▸ Task statement
Reproduce all of the data word for word.

┌─ Material provided

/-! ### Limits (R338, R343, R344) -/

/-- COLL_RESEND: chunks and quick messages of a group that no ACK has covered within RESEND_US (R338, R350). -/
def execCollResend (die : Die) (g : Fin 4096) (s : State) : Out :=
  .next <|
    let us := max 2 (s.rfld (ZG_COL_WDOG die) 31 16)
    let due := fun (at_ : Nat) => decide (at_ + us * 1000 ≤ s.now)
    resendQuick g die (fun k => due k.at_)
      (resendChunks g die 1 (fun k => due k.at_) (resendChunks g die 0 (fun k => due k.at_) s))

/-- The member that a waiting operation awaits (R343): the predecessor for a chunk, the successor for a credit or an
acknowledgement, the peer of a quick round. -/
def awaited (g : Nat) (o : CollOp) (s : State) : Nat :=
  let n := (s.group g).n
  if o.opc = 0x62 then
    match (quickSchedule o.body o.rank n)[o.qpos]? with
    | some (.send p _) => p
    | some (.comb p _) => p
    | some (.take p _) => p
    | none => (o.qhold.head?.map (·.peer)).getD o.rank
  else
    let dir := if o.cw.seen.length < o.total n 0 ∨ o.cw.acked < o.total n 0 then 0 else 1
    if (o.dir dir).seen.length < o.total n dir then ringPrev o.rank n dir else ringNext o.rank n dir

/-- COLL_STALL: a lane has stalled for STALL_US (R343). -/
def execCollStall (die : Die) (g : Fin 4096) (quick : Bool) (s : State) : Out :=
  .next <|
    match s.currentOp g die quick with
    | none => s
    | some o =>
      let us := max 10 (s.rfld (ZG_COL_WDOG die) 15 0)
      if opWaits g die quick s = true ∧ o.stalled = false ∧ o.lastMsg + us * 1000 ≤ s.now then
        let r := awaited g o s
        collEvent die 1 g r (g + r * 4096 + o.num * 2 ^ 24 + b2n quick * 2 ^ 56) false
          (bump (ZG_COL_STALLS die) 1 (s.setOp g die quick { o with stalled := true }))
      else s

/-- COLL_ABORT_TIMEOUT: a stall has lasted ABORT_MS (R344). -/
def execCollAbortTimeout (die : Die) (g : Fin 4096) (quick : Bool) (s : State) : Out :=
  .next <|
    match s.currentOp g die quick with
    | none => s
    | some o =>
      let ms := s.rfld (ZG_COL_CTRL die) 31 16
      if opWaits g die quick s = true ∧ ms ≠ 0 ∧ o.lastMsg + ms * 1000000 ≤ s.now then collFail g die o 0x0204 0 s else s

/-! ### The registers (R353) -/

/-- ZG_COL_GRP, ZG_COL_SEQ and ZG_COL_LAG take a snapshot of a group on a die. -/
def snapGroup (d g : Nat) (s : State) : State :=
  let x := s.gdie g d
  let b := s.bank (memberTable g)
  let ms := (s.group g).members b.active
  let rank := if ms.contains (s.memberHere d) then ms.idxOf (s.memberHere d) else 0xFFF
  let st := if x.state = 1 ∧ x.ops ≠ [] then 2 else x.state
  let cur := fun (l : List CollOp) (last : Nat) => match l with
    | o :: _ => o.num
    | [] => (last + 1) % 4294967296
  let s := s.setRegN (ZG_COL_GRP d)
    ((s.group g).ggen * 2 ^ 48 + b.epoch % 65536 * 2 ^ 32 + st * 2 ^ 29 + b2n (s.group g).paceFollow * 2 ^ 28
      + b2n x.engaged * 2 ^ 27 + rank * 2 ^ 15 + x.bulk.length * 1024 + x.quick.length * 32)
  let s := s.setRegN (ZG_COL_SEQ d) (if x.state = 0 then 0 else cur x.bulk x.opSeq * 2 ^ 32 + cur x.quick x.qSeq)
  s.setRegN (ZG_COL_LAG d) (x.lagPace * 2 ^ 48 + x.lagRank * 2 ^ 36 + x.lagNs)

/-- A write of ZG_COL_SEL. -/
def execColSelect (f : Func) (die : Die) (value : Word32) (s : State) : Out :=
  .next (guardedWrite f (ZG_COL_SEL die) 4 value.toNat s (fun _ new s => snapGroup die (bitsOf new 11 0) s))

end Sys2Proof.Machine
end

└─

▸ Completed exercise
/-! ### Limits (R338, R343, R344) -/

/-- COLL_RESEND: chunks and quick messages of a group that no ACK has covered within RESEND_US (R338, R350). -/
def execCollResend (die : Die) (g : Fin 4096) (s : State) : Out :=
  .next <|
    let us := max 2 (s.rfld (ZG_COL_WDOG die) 31 16)
    let due := fun (at_ : Nat) => decide (at_ + us * 1000 ≤ s.now)
    resendQuick g die (fun k => due k.at_)
      (resendChunks g die 1 (fun k => due k.at_) (resendChunks g die 0 (fun k => due k.at_) s))

/-- The member that a waiting operation awaits (R343): the predecessor for a chunk, the successor for a credit or an
acknowledgement, the peer of a quick round. -/
def awaited (g : Nat) (o : CollOp) (s : State) : Nat :=
  let n := (s.group g).n
  if o.opc = 0x62 then
    match (quickSchedule o.body o.rank n)[o.qpos]? with
    | some (.send p _) => p
    | some (.comb p _) => p
    | some (.take p _) => p
    | none => (o.qhold.head?.map (·.peer)).getD o.rank
  else
    let dir := if o.cw.seen.length < o.total n 0 ∨ o.cw.acked < o.total n 0 then 0 else 1
    if (o.dir dir).seen.length < o.total n dir then ringPrev o.rank n dir else ringNext o.rank n dir

/-- COLL_STALL: a lane has stalled for STALL_US (R343). -/
def execCollStall (die : Die) (g : Fin 4096) (quick : Bool) (s : State) : Out :=
  .next <|
    match s.currentOp g die quick with
    | none => s
    | some o =>
      let us := max 10 (s.rfld (ZG_COL_WDOG die) 15 0)
      if opWaits g die quick s = true ∧ o.stalled = false ∧ o.lastMsg + us * 1000 ≤ s.now then
        let r := awaited g o s
        collEvent die 1 g r (g + r * 4096 + o.num * 2 ^ 24 + b2n quick * 2 ^ 56) false
          (bump (ZG_COL_STALLS die) 1 (s.setOp g die quick { o with stalled := true }))
      else s

/-- COLL_ABORT_TIMEOUT: a stall has lasted ABORT_MS (R344). -/
def execCollAbortTimeout (die : Die) (g : Fin 4096) (quick : Bool) (s : State) : Out :=
  .next <|
    match s.currentOp g die quick with
    | none => s
    | some o =>
      let ms := s.rfld (ZG_COL_CTRL die) 31 16
      if opWaits g die quick s = true ∧ ms ≠ 0 ∧ o.lastMsg + ms * 1000000 ≤ s.now then collFail g die o 0x0204 0 s else s

/-! ### The registers (R353) -/

/-- ZG_COL_GRP, ZG_COL_SEQ and ZG_COL_LAG take a snapshot of a group on a die. -/
def snapGroup (d g : Nat) (s : State) : State :=
  let x := s.gdie g d
  let b := s.bank (memberTable g)
  let ms := (s.group g).members b.active
  let rank := if ms.contains (s.memberHere d) then ms.idxOf (s.memberHere d) else 0xFFF
  let st := if x.state = 1 ∧ x.ops ≠ [] then 2 else x.state
  let cur := fun (l : List CollOp) (last : Nat) => match l with
    | o :: _ => o.num
    | [] => (last + 1) % 4294967296
  let s := s.setRegN (ZG_COL_GRP d)
    ((s.group g).ggen * 2 ^ 48 + b.epoch % 65536 * 2 ^ 32 + st * 2 ^ 29 + b2n (s.group g).paceFollow * 2 ^ 28
      + b2n x.engaged * 2 ^ 27 + rank * 2 ^ 15 + x.bulk.length * 1024 + x.quick.length * 32)
  let s := s.setRegN (ZG_COL_SEQ d) (if x.state = 0 then 0 else cur x.bulk x.opSeq * 2 ^ 32 + cur x.quick x.qSeq)
  s.setRegN (ZG_COL_LAG d) (x.lagPace * 2 ^ 48 + x.lagRank * 2 ^ 36 + x.lagNs)

/-- A write of ZG_COL_SEL. -/
def execColSelect (f : Func) (die : Die) (value : Word32) (s : State) : Out :=
  .next (guardedWrite f (ZG_COL_SEL die) 4 value.toNat s (fun _ new s => snapGroup die (bitsOf new 11 0) s))

end Sys2Proof.Machine
end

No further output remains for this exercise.